<!--
Copyright (c) 2022-2023 Geosiris.
SPDX-License-Identifier: Apache-2.0
-->
energyml-utils
==============
[](https://badge.fury.io/py/energyml-utils)
[](https://github.com/geosiris-technologies/geosiris-technologies/blob/main/energyml-utils/LICENSE)
[](https://geosiris-technologies.readthedocs.io/en/latest/?badge=latest)


Installation
------------
energyml-utils can be installed with pip : 
```console
pip install energyml-utils
```
or with poetry: 
```console
poetry add energyml-utils
```
Features
--------
### Supported packages versions
This package supports read/write in xml/json the following packages : 
- EML (common) : 2.0, 2.1, 2.2, 2.3
- RESQML : 2.0.1, 2.2dev3, 2.2
- WITSMl : 2.0, 2.1
- PRODML : 2.0, 2.2
/!\\ By default, these packages are not installed and are published independently.
You can install only the versions you need by adding the following lines in the .toml file : 
```toml
energyml-common2-0 = "^1.12.0"
energyml-common2-1 = "^1.12.0"
energyml-common2-2 = "^1.12.0"
energyml-common2-3 = "^1.12.0"
energyml-resqml2-0-1 = "^1.12.0"
energyml-resqml2-2-dev3 = "^1.12.0"
energyml-resqml2-2 = "^1.12.0"
energyml-witsml2-0 = "^1.12.0"
energyml-witsml2-1 = "^1.12.0"
energyml-prodml2-0 = "^1.12.0"
energyml-prodml2-2 = "^1.12.0"
```
### Content of the package :
- Support EPC + h5 read and write
  - *.rels* files are automatically generated, but it is possible to add custom Relations.

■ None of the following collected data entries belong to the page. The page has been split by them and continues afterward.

-- ==== Sys2Proof/Machine/Onnum.lean ====
section
/-! DEFINITION. The dictionary service as every transport meets it: reads and writes of any object, block transfers, subscriptions,
sessions, the PCIe window, and the programs of SAVED values (R51, R54 to R79, R550). -/

namespace Sys2Proof.Machine

/-! ### Finding an object to read (R44, R46, R65, R74, R79) -/

/-- An object of R44 or R46 as a target. -/
def metaTarget (idx sub : Nat) : Option Target := (metaValue idx sub).map fun e =>
  { row := { name := "", base := idx, sub := sub, ty := e.1, acc := .pub, per := .volatile }, i := 0, j := 0, part := 0, index := idx, sub := sub }

/-- Checks 6 and 7 of R79 over every object that exists. -/
def State.find (s : State) (w : Who) (idx sub : Nat) : Nat ⊕ Target :=
  if s.ras.recovery ∧ !inRecovery idx sub then .inl 0x0E04
  else match metaTarget idx sub with
    | some t => .inr t
    | none => s.resolve w idx sub

/-- The value of an object that has been found. -/
def State.valueOf (w : Who) (t : Target) (s : State) : Bytes × State :=
  if t.row.name = "" then (match metaValue t.index t.sub with
    | some e => (e.2, s)
    | none => ([], s))
  else s.value w t

/-- Checks 6 to 9 of R79 for a read: a code, or the object. -/
def State.readAccess (s : State) (w : Who) (f : Frame) : Nat ⊕ Target :=
  match s.find w f.index f.sub with
  | .inl code => .inl code
  | .inr t => if !t.row.rd then .inl 0x0E1A else if f.typ ≠ 0 ∧ f.typ ≠ t.row.ty then .inl 0x0E08 else .inr t

/-! ### READ and WRITE (R56, R67) -/

/-- A READ that has been admitted. -/
def State.answerRead (rq : Request) (w : Who) (s : State) : State :=
  match s.readAccess w rq.frame with
  | .inl code => s.abort rq w code
  | .inr t =>
    if t.row.ty = 14 then s.abort rq w 0x0E0B
    else
      let r := s.valueOf w t
      if 256 < r.1.length then r.2.abort rq w 0x0E0B else r.2.respond rq w 0 t.row.ty r.1

/-- READ. -/
def State.serveRead (rq : Request) (s : State) : State :=
  match s.admitted rq 1 (fun p => p.isEmpty) with
  | .stop s => s
  | .go w s => s.answerRead rq w

/-- READ (R56). -/
def execRead (rq : Request) (s : State) : Host.Outcome State Fault Refusal := settled s (s.serveRead rq)

/-- The writer of MGMT_TRUST while it is empty: the PCIe physical function (R541). -/
def State.elevate (s : State) (rq : Request) (w : Who) : Who :=
  if w.owner = .fn 0 ∧ s.obj 0 0x1B10 1 = [] ∧ names rq "MGMT_TRUST" then { w with management := true } else w

/-- A reset that a write has asked for begins once the write is answered (R555). -/
def State.resetAsked (s : State) : State :=
  match s.ras.asked with
  | some (r, c) => (s.modRas fun x => { x with asked := none }).requestReset r c {}
  | none => s
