/-- A block transfer opens, moves and ends: READ_BLOCK starts to send the value's snapshot; WRITE_BLOCK opens a holding area and answers WINDOW 16 and
SEGMENT_SIZE 1,024; a SEGMENT of new bytes goes on from the bytes received or shows a gap, and the one with LAST that leaves none ends the transfer;
SEGMENT_ACK goes on from NEXT_OFFSET, or ends the transfer at its end; the gap timer names the first missing byte; and 500 ms of silence abort a
write with BLOCK_TIMEOUT. A write whose transfer ends with its length or its CRC-32 wrong commits nothing: the transfer aborts with BLOCK_CRC; one
that is right is written whole, behind the earlier writes of its object (R67, R71 to R74). Completes: READ_BLOCK, WRITE_BLOCK, SEGMENT, SEGMENT_ACK, SEGMENT_GAP_TIMER,
BLOCK_TIMEOUT. -/
def Obligations.BlockTransfersMoveAndEnd : Prop :=
  (∀ (rq : Request) (s s1 : State) (w : Who) (t : Target), s.admitted rq 3 (fun p => p.length == 4) = .go w s1 → s1.readAccess w rq.frame = .inr t →
    t.row.name ≠ "ATTEST_REPORT" → t.row.name ≠ "ATTEST_REPORT_DEVICE" → t.row.name ≠ "OBJECT_WINDOW" →
    exec (.readBlock rq) s = .next (s.settle ((s1.valueOf w t).2.startRead rq w t (s1.valueOf w t).1))) ∧
  (∀ (rq : Request) (s s1 : State) (w : Who) (t : Target), s.admitted rq 4 (fun p => p.length == 8) = .go w s1 →
    s1.writeAccess (s1.elevate rq w) rq.frame true = .inr t → t.row.fitsLength (ofBE (rq.frame.payload.take 4)) = true → t.row.name ≠ "OBJECT_WINDOW" →
    s1.blockBusy w.owner true t = 0 → ∃ u, exec (.writeBlock rq) s = .next u ∧
      Sent.frame rq.source (s1.sign (responseTo rq.frame w.tagged 0 0 (be 2 16 ++ be 2 1024))) ∈ u.sent ∧
      ∃ b, b ∈ u.svc.blocks ∧ b.owner = w.owner ∧ b.write = true ∧ b.index = t.index ∧ b.sub = t.sub ∧
        b.total = ofBE (rq.frame.payload.take 4) ∧ b.crc = ofBE (rq.frame.payload.drop 4) ∧ b.value = []) ∧
  (∀ (rq : Request) (s s1 : State) (w : Who) (b : Block), s.admitted rq 8 (fun p => decide (5 ≤ p.length) && decide (p.length ≤ 1028)) = .go w s1 →
    w.isAnon = false → (s1.svc.blocks.find? fun b => b.write && b.owner == w.owner && b.index == rq.frame.index && b.sub == rq.frame.sub) = some b →
    let off := ofBE (rq.frame.payload.take 4)
    let s2 := s1.setBlock b (b.take_ rq.frame)
    off ≤ b.value.length + 16384 → b.value.length < off + (rq.frame.payload.length - 4) → b.sinceAck ≠ 15 →
    (¬(rq.frame.flags.testBit 1 = true ∧ off ≤ b.value.length) → exec (.segment rq) s = .next (s.settle s2.finishService)) ∧
    (rq.frame.flags.testBit 1 = true → off ≤ b.value.length →
      exec (.segment rq) s = .next (s.settle (s2.finishBlock (b.take_ rq.frame) rq w).finishService))) ∧
  (∀ (b : Block) (f : Frame), ofBE (f.payload.take 4) ≤ b.value.length →
    (b.take_ f).value = b.value ++ (f.payload.drop 4).drop (b.value.length - ofBE (f.payload.take 4)) ∧ (b.take_ f).gap = false) ∧
  (∀ (b : Block) (f : Frame), b.value.length < ofBE (f.payload.take 4) → (b.take_ f).value = b.value ∧ (b.take_ f).gap = true) ∧
  (∀ (rq : Request) (s s1 : State) (w : Who) (b : Block), s.admitted rq 9 (fun p => p.length == 4) = .go w s1 →
    (s1.svc.blocks.find? fun b => !b.write && b.owner == w.owner && b.index == rq.frame.index && b.sub == rq.frame.sub) = some b →
    (ofBE rq.frame.payload < b.total → exec (.segmentAck rq) s = .next (s.settle (s1.continueRead b (ofBE rq.frame.payload)))) ∧
    (ofBE rq.frame.payload = b.total → exec (.segmentAck rq) s = .next (s.settle (s1.modSvc fun x => { x with blocks := x.blocks.erase b })))) ∧
  (∀ (k : Nat) (s : State) (b : Block), s.svc.blocks[k]? = some b → b.write = true →
    (b.gap = true → ∃ u, exec (.segmentGapTimer k) s = .next u ∧ Sent.frame b.who.source (s.sign b.ack) ∈ u.sent ∧ b.ack.payload = be 4 b.value.length) ∧
    exec (.blockTimeout k) s = .next (s.settle (s.abortBlock b 0x0E12))) ∧
  (∀ (b : Block) (rq : Request) (w : Who) (s : State),
    (b.value.length ≠ b.total ∨ crc32 b.value ≠ b.crc → s.finishBlock b rq w = s.abortBlock b 0x0E11) ∧
    (b.value.length = b.total → crc32 b.value = b.crc →
      let whole : Request := { rq with frame := { rq.frame with op := 4, typ := b.typ, payload := b.value } }
      let s1 := s.modSvc fun x => { x with blocks := x.blocks.erase b }
      (s1.behind whole w = false → s.finishBlock b rq w = s1.finishWrite whole w true) ∧
      (s1.behind whole w = true → s.finishBlock b rq w = s1.queueRequest whole w true)))

/-- SUBSCRIBE to a readable object within the limits makes a subscription with the next identity and answers it; MODE 0 takes it away; a
period sends the value, as long as fewer than 16 notifications are unanswered; a response takes its notification away; a notification is sent
again up to twice; and a stream with 16 unanswered for a second is dropped with SUBSCRIPTION_DROPPED (R75, R76). Completes: SUBSCRIBE, SUBSCRIPTION_PERIOD,
NOTIFY_RESPONSE, NOTIFY_RESEND_TIMER, SUBSCRIPTION_DROPPED. -/
def Obligations.SubscriptionsNotifyAndEnd : Prop :=
  (∀ (rq : Request) (s s1 : State) (w : Who) (t : Target),
    s.admitted rq 5 (fun p => p.length == 8 && ofBE (slice p 1 3) == 0) = .go w s1 → s1.find w rq.frame.index rq.frame.sub = .inr t →
    t.row.rd = true → (rq.frame.typ = 0 ∨ rq.frame.typ = t.row.ty) → ofBE (rq.frame.payload.take 1) = 2 →
    modeOk 2 (ofBE (rq.frame.payload.drop 4)) t = true → s1.subOf w t = none → s1.subsFull w = false → ∃ u, exec (.subscribe rq) s = .next u ∧
      Sent.frame rq.source (s1.sign (responseTo rq.frame w.tagged 0 0 (be 4 s1.svc.nextSub))) ∈ u.sent ∧ u.svc.nextSub = s1.svc.nextSub + 1 ∧
      ∃ e, e ∈ u.svc.subs ∧ e.id = s1.svc.nextSub ∧ e.who = w ∧ e.index = t.index ∧ e.sub = t.sub ∧ e.mode = 2 ∧ e.unanswered = []) ∧
  (∀ (rq : Request) (s s1 : State) (w : Who) (t : Target),
    s.admitted rq 5 (fun p => p.length == 8 && ofBE (slice p 1 3) == 0) = .go w s1 → s1.find w rq.frame.index rq.frame.sub = .inr t →
    t.row.rd = true → (rq.frame.typ = 0 ∨ rq.frame.typ = t.row.ty) → ofBE (rq.frame.payload.take 1) = 0 →
    ∃ u, exec (.subscribe rq) s = .next u ∧ ∀ e, s1.subOf w t = some e → ∀ x ∈ u.svc.subs, x.id ≠ e.id) ∧
  (∀ (id : Nat) (s : State) (e : Subscription), (s.pullSignals.svc.subs.find? fun e => e.id == id) = some e → e.mode = 2 → e.unanswered.length < 16 →
    let v := s.pullSignals.subValue e
    exec (.subscriptionPeriod id) s = .next (s.settle ((v.2.modSub e.id fun x => { x with held := none, last := v.1 }).notify e 0 (v.1.take notifyRoom)))) ∧
  (∀ (rq : Request) (s : State) (w : Who), s.listens rq.source = true → rq.frame.op = 6 → notifyResponse rq = true → rq.frame.version = 1 → rq.defect = .none →
    (s.countOnnum 0).sender rq = some (.inr w) → ∃ u, exec (.notifyResponse rq) s = .next u ∧
      ∀ e ∈ u.svc.subs, e.who.owner = w.owner → ∀ y ∈ e.unanswered, y.seq ≠ rq.frame.seq) ∧
  (∀ (id seq : Nat) (s : State) (e : Subscription) (u : Unanswered), (s.svc.subs.find? fun e => e.id == id) = some e →
    (e.unanswered.find? fun u => u.seq == seq) = some u →
    (u.attempts < 3 → exec (.notifyResendTimer id seq) s = .next (s.settle ((s.sendNotify e.who u.frame).2.modSub id fun x =>
      { x with unanswered := x.unanswered.map fun y => if y.seq = seq then { y with attempts := y.attempts + 1, pos := u.pos.or (s.sendNotify e.who u.frame).1 } else y }))) ∧
    (3 ≤ u.attempts → exec (.notifyResendTimer id seq) s = .next (s.settle s))) ∧
  (∀ (id : Nat) (s : State) (e : Subscription), (s.svc.subs.find? fun e => e.id == id) = some e → e.mode = 3 → 16 ≤ e.unanswered.length →
    ∃ u, exec (.subscriptionDropped id) s = .next u ∧ (∀ x ∈ u.svc.subs, x.id ≠ id) ∧
      u = s.settle ((s.notify e 0x0E1B []).modSvc fun x => { x with subs := x.subs.filter fun y => y.id != id }))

  - You can add "raw files" such as PDF or anything else, in your EPC instance, and it will be package with other files in the ".epc" file when you call the "export" function.
  - You can work with local files, but also with IO (BytesIO). This is usefull to work with cloud application to avoid local storage.
- Supports xml / json read and write (for energyml objects)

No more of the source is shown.